-- ==== Sys2Proof/Tests/Slice0.lean ====
section
/-! SUPPORT. The model's own tests. Expected values come from spec/: the opcode map (30_encoding.md R101), the worked
examples and vectors of 95_test_vectors.md (L1, L2), and the rules' own examples. Then, for every obligation with
hypotheses, a state and operands that meet them all together. -/

namespace Sys2Proof.Tests

open Sys2Proof.Machine Sys2Proof.Claims

/-! ### The state the vectors start from (95_test_vectors.md, Conventions) -/

/-- WIDTH = HEIGHT = 16 and the defaults, with the test glyph of code 0x41, columns 7C 12 11 12 7C. -/
def cfg16 : Config := { Config.standard with glyphs := [(325, 0x7C), (326, 0x12), (327, 0x11), (328, 0x12), (329, 0x7C)] }

/-- Out of reset and idle, FB all 0x00, the region empty. -/
def blank : State := { State.resetWith cfg16 with dirty := Region.sentinel cfg16 }

/-- `s` with the argument registers ARG0 to ARG6. -/
def args (s : State) (a0 a1 a2 a3 a4 a5 a6 : Word) : State := { s with args := #v[a0, a1, a2, a3, a4, a5, a6, 0] }

/-- The state after command `i`. -/
def after (i : Instr) (s : State) : State :=
  match exec i s with
  | .next t => t
  | .fault _ => s
  | .refused _ => s

/-- The first `n` framebuffer bytes. -/
def bytes (s : State) (n : Nat) : List Byte := (List.range n).map s.fb.read

/-- The region as (XMIN, YMIN, XMAX, YMAX). -/
def corners (s : State) : List Nat := [s.dirty.xMin.toNat, s.dirty.yMin.toNat, s.dirty.xMax.toNat, s.dirty.yMax.toNat]

/-- How many canvas pixels are ink. -/
def inkCount (s : State) : Nat := (List.range 256).countP fun k => pbGet s.cfg s.fb (k % 16 : Nat) (k / 16 : Nat)

/-- What a step answers, its STATUS as a number. -/
def statusAfter (s : State) : Option Nat :=
  match step s with
  | .next t => some (statusWord t).toNat
  | .fault _ => none
  | .refused _ => none

/-! ### WellFormed: the checks accept the vectors' configuration, and each refuses an ill-formed one (00_scope.md R6, R7) -/

theorem test_legal_standard : Config.standard.legal = true := by decide
theorem test_legal_cfg16 : cfg16.legal = true := by decide
theorem test_width_255_refused : ({ cfg16 with width := 255 } : Config).widthOk = false := by decide
theorem test_width_0_refused : ({ cfg16 with width := 0 } : Config).widthOk = false := by decide
theorem test_height_12_refused : ({ cfg16 with height := 12 } : Config).heightOk = false := by decide
theorem test_unsupported_height_refused : ({ cfg16 with supportedHeights := [32, 64] } : Config).heightSupported = false := by
  decide
theorem test_colOffset_256_refused : ({ cfg16 with colOffset := 256 } : Config).colOffsetOk = false := by decide
theorem test_blockSize_2_refused : ({ cfg16 with blockSize := 2 } : Config).blockSizeOk = false := by decide
theorem test_resetPulse_0_refused : ({ cfg16 with resetPulse := 0 } : Config).resetPulseOk = false := by decide
theorem test_glyph_byte_1280_refused : ({ cfg16 with glyphs := [(1280, 1)] } : Config).glyphsOk = false := by decide
theorem test_initImage_past_fb_refused : ({ cfg16 with initImage := [(32, 1)] } : Config).initImageOk = false := by decide
theorem test_initImage_form_refused : ({ cfg16 with initImage := [(3, 0)] } : Config).initImageOk = false := by decide
theorem test_srcbufSize_0_refused : ({ cfg16 with srcbufSize := 0 } : Config).srcbufSizeOk = false := by decide
theorem test_fbBytes_65537_refused :
    ({ cfg16 with width := 8192, height := 72, selectBytes := .table [] [0] } : Config).fbBytesOk = false := by decide
theorem test_empty_select_refused : ({ cfg16 with selectBytes := .table [] [] } : Config).selectBytesOk = false := by
  decide
theorem test_illegal_configuration_has_no_step :
    step { blank with cfg := { cfg16 with height := 12 } } = .refused .illegalConfiguration := by rfl

/-! ### Decoding: the words written out from 30_encoding.md R101, opcode in bits 7:0, bits 31:8 zero -/

theorem test_decode_driver :
    decode 0x00000001#32 = .ok .panelReset ∧ decode 0x00000002#32 = .ok .clear ∧ decode 0x00000003#32 = .ok .refresh ∧
    decode 0x00000004#32 = .ok .getPixel ∧ decode 0x00000005#32 = .ok .fbRead ∧ decode 0x00000006#32 = .ok .fbWrite ∧
    decode 0x00000007#32 = .ok .txRaw := ⟨rfl, rfl, rfl, rfl, rfl, rfl, rfl⟩
theorem test_decode_lines_rects :
    decode 0x00000010#32 = .ok .pixel ∧ decode 0x00000011#32 = .ok .line ∧ decode 0x00000012#32 = .ok .vline ∧
    decode 0x00000013#32 = .ok .hline ∧ decode 0x00000014#32 = .ok .rect ∧ decode 0x00000015#32 = .ok .fillRect :=
  ⟨rfl, rfl, rfl, rfl, rfl, rfl⟩
theorem test_decode_circles :
    decode 0x00000016#32 = .ok .roundRect ∧ decode 0x00000017#32 = .ok .fillRoundRect ∧
    decode 0x00000018#32 = .ok .circle ∧ decode 0x00000019#32 = .ok .fillCircle := ⟨rfl, rfl, rfl, rfl⟩
theorem test_decode_triangles :
    decode 0x0000001A#32 = .ok .triangle ∧ decode 0x0000001B#32 = .ok .fillTriangle := ⟨rfl, rfl⟩
theorem test_decode_bitmap_text :
    decode 0x0000001C#32 = .ok .bitmap ∧ decode 0x00000020#32 = .ok .writeChar ∧
    decode 0x00000021#32 = .ok .writeString := ⟨rfl, rfl, rfl⟩
/-- L2.17, R102: no opcode; R103: a reserved bit, whatever the opcode. -/
theorem test_decode_rejects :
    decode 0x00000000#32 = .error .illegalOpcode ∧ decode 0x00000008#32 = .error .illegalOpcode ∧
    decode 0x0000001D#32 = .error .illegalOpcode ∧ decode 0x00000022#32 = .error .illegalOpcode ∧
    decode 0x00000111#32 = .error .reservedBits ∧ decode 0x80000011#32 = .error .reservedBits :=
  ⟨rfl, rfl, rfl, rfl, rfl, rfl⟩
theorem test_tableWord : decodeTableWord 32 0x1B = some .fillTriangle ∧ decodeTableWord 32 0x111 = none := ⟨rfl, rfl⟩
/-- A word placed for the fetch runs on the very next step (log 2). -/
theorem test_withFetchWord : step (State.reset.withFetchWord 32 0x1B) = exec .fillTriangle { State.reset with busy := true } :=
  rfl

/-! ### Driver commands (L2.15) -/

theorem test_panelReset : (after .panelReset blank).pinHistory = [.low, .hold 1, .high] := by decide
theorem test_panelReset_no_line :
    (after .panelReset { blank with cfg := { cfg16 with hasResetLine := false } }).pinHistory = [] := by decide
theorem test_clear : bytes (after .clear { blank with fb := [(0, 0xFF), (31, 1)] }) 32 = List.replicate 32 0 := by decide
theorem test_clear_region : corners (after .clear blank) = [0, 0, 15, 15] := by decide
/-- L2.14, BLOCK_SIZE 4, region (1, 8, 10, 8): C[B1 03 10], D 4, D 4, D 2 bytes. -/
theorem test_refresh :
    ((after .refresh { blank with
      cfg := { cfg16 with blockSize := 4 }, dirty := ⟨1, 8, 10, 8⟩, answers := List.replicate 4 true }).history.map
        fun t => (t.sel, t.bytes.length)) = [(.command, 3), (.data, 4), (.data, 4), (.data, 2)] := by decide
theorem test_refresh_failure :
    (statusWord (after .refresh { blank with dirty := ⟨0, 0, 15, 15⟩, answers := [false] })).toNat = 0x202 := by decide
theorem test_getPixel :
    (after .getPixel (args { blank with fb := [(3, 1)] } 3 0 0 0 0 0 0)).result = 0x000000 := by decide
theorem test_getPixel_outside : (after .getPixel (args blank 0 16 0 0 0 0 0)).result = 0xFFFFFF := by decide
theorem test_fbRead : (after .fbRead (args { blank with fb := [(19, 2)] } 19 0 0 0 0 0 0)).result = 2 := by decide
theorem test_fbRead_past_end : (after .fbRead (args { blank with fb := [(31, 2)] } 32 0 0 0 0 0 0)).result = 0 := by decide
theorem test_fbWrite : (after .fbWrite (args blank 19 0x1FF 0 0 0 0 0)).fb = [(19, 0xFF)] := by decide
theorem test_fbWrite_region : corners (after .fbWrite (args blank 19 2 0 0 0 0 0)) = [3, 8, 3, 15] := by decide
theorem test_txRaw :
    (after .txRaw (args { blank with srcbuf := [(0, 0xAE), (1, 0xAF)], answers := [true] } 0 0 2 0 0 0 0)).history =
      [⟨.command, [0xAE, 0xAF], true⟩] := by decide
theorem test_txRaw_too_long : (statusWord (after .txRaw (args blank 0 0 17 0 0 0 0))).toNat = 0x302 := by decide

/-! ### Drawing commands (L2.2 to L2.13) -/

theorem test_pixel : (after .pixel (args blank 3 9 0 0 0 0 0)).fb = [(19, 2)] := by decide
theorem test_pixel_clipped : corners (after .pixel (args blank 0xFFFFFFFF 0 0 0 0 0 0)) = [16, 16, 0, 0] := by decide
/-- LINE 5, 2, 0, 0: (0,0) (1,0) (2,1) (3,1) (4,2) (5,2). -/
theorem test_line : bytes (after .line (args blank 5 2 0 0 0 0 0)) 7 = [1, 1, 2, 2, 4, 4, 0] := by decide
/-- LINE 0, 0, 2, 6, steep: (0,0) (0,1) (1,2) (1,3) (1,4) (2,5) (2,6). -/
theorem test_line_steep : bytes (after .line (args blank 0 0 2 6 0 0 0)) 4 = [0x03, 0x1C, 0x60, 0] := by decide
theorem test_vline : (after .vline (args blank 2 14 5 0 0 0 0)).fb = [(18, 0xC0)] := by decide
theorem test_hline : (after .hline (args blank 14 2 5 0 0 0 0)).fb = [(14, 4), (15, 4)] := by decide
/-- RECT 1, 1, 4, 3: (1..4, 1), (1..4, 3), (1, 2), (4, 2). -/
theorem test_rect : bytes (after .rect (args blank 1 1 4 3 0 0 0)) 6 = [0, 0x0E, 0x0A, 0x0A, 0x0E, 0] := by decide
theorem test_fillRect : (after .fillRect (args blank 14 14 4 4 0 0 0)).fb = [(30, 0xC0), (31, 0xC0)] := by decide
/-- L2.14: AUTO_REFRESH 1, one refresh: C[B0 04 10], D[0C 0C 0C]. -/
theorem test_fillRect_autoRefresh :
    (after .fillRect (args { blank with ctrl := ⟨true, true, true⟩, answers := [true, true] } 2 2 3 2 0 0 0)).history =
      [⟨.command, [0xB0, 0x04, 0x10], true⟩, ⟨.data, [0x0C, 0x0C, 0x0C], true⟩] := by decide
/-- ROUND_RECT 0, 0, 6, 4, 5, clamped to 2. -/
theorem test_roundRect :
    bytes (after .roundRect (args blank 0 0 6 4 5 0 0)) 7 = [0x06, 0x09, 0x09, 0x09, 0x09, 0x06, 0] := by decide
/-- FILL_ROUND_RECT 0, 0, 4, 4, 2. -/
theorem test_fillRoundRect :
    bytes (after .fillRoundRect (args blank 0 0 4 4 2 0 0)) 5 = [0x06, 0x0F, 0x0F, 0x06, 0] := by decide
/-- CIRCLE 1, 1, 3, clipped: (0, 4) (1, 4) (2, 4) (3, 3) (4, 0) (4, 1) (4, 2). -/
theorem test_circle : bytes (after .circle (args blank 1 1 3 0 0 0 0)) 6 = [0x10, 0x10, 0x10, 0x08, 0x07, 0] := by decide
/-- FILL_CIRCLE 7, 7, 1: y 6: x 7; y 7: x 6..8; y 8: x 7. -/
theorem test_fillCircle :
    (after .fillCircle (args blank 7 7 1 0 0 0 0)).fb = [(6, 0x80), (7, 0xC0), (8, 0x80), (23, 0x01)] := by decide
/-- TRIANGLE 0, 0, 10, 0, 5, 10: 30 pixels, region (0, 0, 10, 10). -/
theorem test_triangle :
    let t := after .triangle (args blank 0 0 10 0 5 10 0)
    (inkCount t, corners t) = (30, [0, 0, 10, 10]) := by decide +kernel
/-- FILL_TRIANGLE 0, 0, 10, 0, 5, 10 (P2): band 0 is 03 0F 3F FF FF FF FF FF 3F 0F 03. -/
theorem test_fillTriangle :
    bytes (after .fillTriangle (args blank 0 0 10 0 5 10 0)) 12 =
      [0x03, 0x0F, 0x3F, 0xFF, 0xFF, 0xFF, 0xFF, 0xFF, 0x3F, 0x0F, 0x03, 0] := by decide +kernel
/-- FILL_TRIANGLE 1, 4, 6, 4, 3, 4, flat: 4: 1..6. -/
theorem test_fillTriangle_flat :
    bytes (after .fillTriangle (args blank 1 4 6 4 3 4 0)) 8 = [0, 0x10, 0x10, 0x10, 0x10, 0x10, 0x10, 0] := by decide
/-- BITMAP 0, 0, 4, 9 with SRCBUF_SIZE 4: row 8 reads 0. -/
theorem test_bitmap :
    bytes (after .bitmap (args { blank with
      cfg := { cfg16 with srcbufSize := 4 }, srcbuf := [(0, 0xFF), (1, 0x81), (2, 0x81), (3, 0xFF)] }
      0 0 4 9 0 0 0)) 20 = [0xFF, 0x81, 0x81, 0xFF] ++ List.replicate 16 0 := by decide
theorem test_writeChar : bytes (after .writeChar (args blank 0x41 0 0 0 0 0 0)) 6 = [0x7C, 0x12, 0x11, 0x12, 0x7C, 0] := by
  decide
/-- TEXT_WRAP 0, cursor (32766, 0): the cursor wraps to −32764. -/
theorem test_writeChar_cursor :
    (after .writeChar (args { blank with ctrl := ⟨false, true, false⟩, cursorX := 32766 } 0x41 0 0 0 0 0 0)).cursorX.toInt =
      -32764 := by decide
/-- SRCBUF[0..3] = 41 41 0A 41: the cursor ends at (6, 16). -/
theorem test_writeString :
    let t := after .writeString (args { blank with srcbuf := [(0, 0x41), (1, 0x41), (2, 0x0A), (3, 0x41)] } 0 4 0 0 0 0 0)
    (t.cursorX, t.cursorY, corners t) = (6, 16, [0, 0, 10, 6]) := by decide +kernel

____________

**Problem details**
Within the listing above, give again exactly every line from the line with "11 12 7C. -/" through the line with "are ink. -/", both included, and no other line.

**Result of this task**
/-- WIDTH = HEIGHT = 16 and the defaults, with the test glyph of code 0x41, columns 7C 12 11 12 7C. -/
def cfg16 : Config := { Config.standard with glyphs := [(325, 0x7C), (326, 0x12), (327, 0x11), (328, 0x12), (329, 0x7C)] }

/-- Out of reset and idle, FB all 0x00, the region empty. -/
def blank : State := { State.resetWith cfg16 with dirty := Region.sentinel cfg16 }

/-- `s` with the argument registers ARG0 to ARG6. -/
def args (s : State) (a0 a1 a2 a3 a4 a5 a6 : Word) : State := { s with args := #v[a0, a1, a2, a3, a4, a5, a6, 0] }

/-- The state after command `i`. -/
def after (i : Instr) (s : State) : State :=
  match exec i s with
  | .next t => t
  | .fault _ => s
  | .refused _ => s

/-- The first `n` framebuffer bytes. -/
def bytes (s : State) (n : Nat) : List Byte := (List.range n).map s.fb.read

/-- The region as (XMIN, YMIN, XMAX, YMAX). -/
def corners (s : State) : List Nat := [s.dirty.xMin.toNat, s.dirty.yMin.toNat, s.dirty.xMax.toNat, s.dirty.yMax.toNat]

/-- How many canvas pixels are ink. -/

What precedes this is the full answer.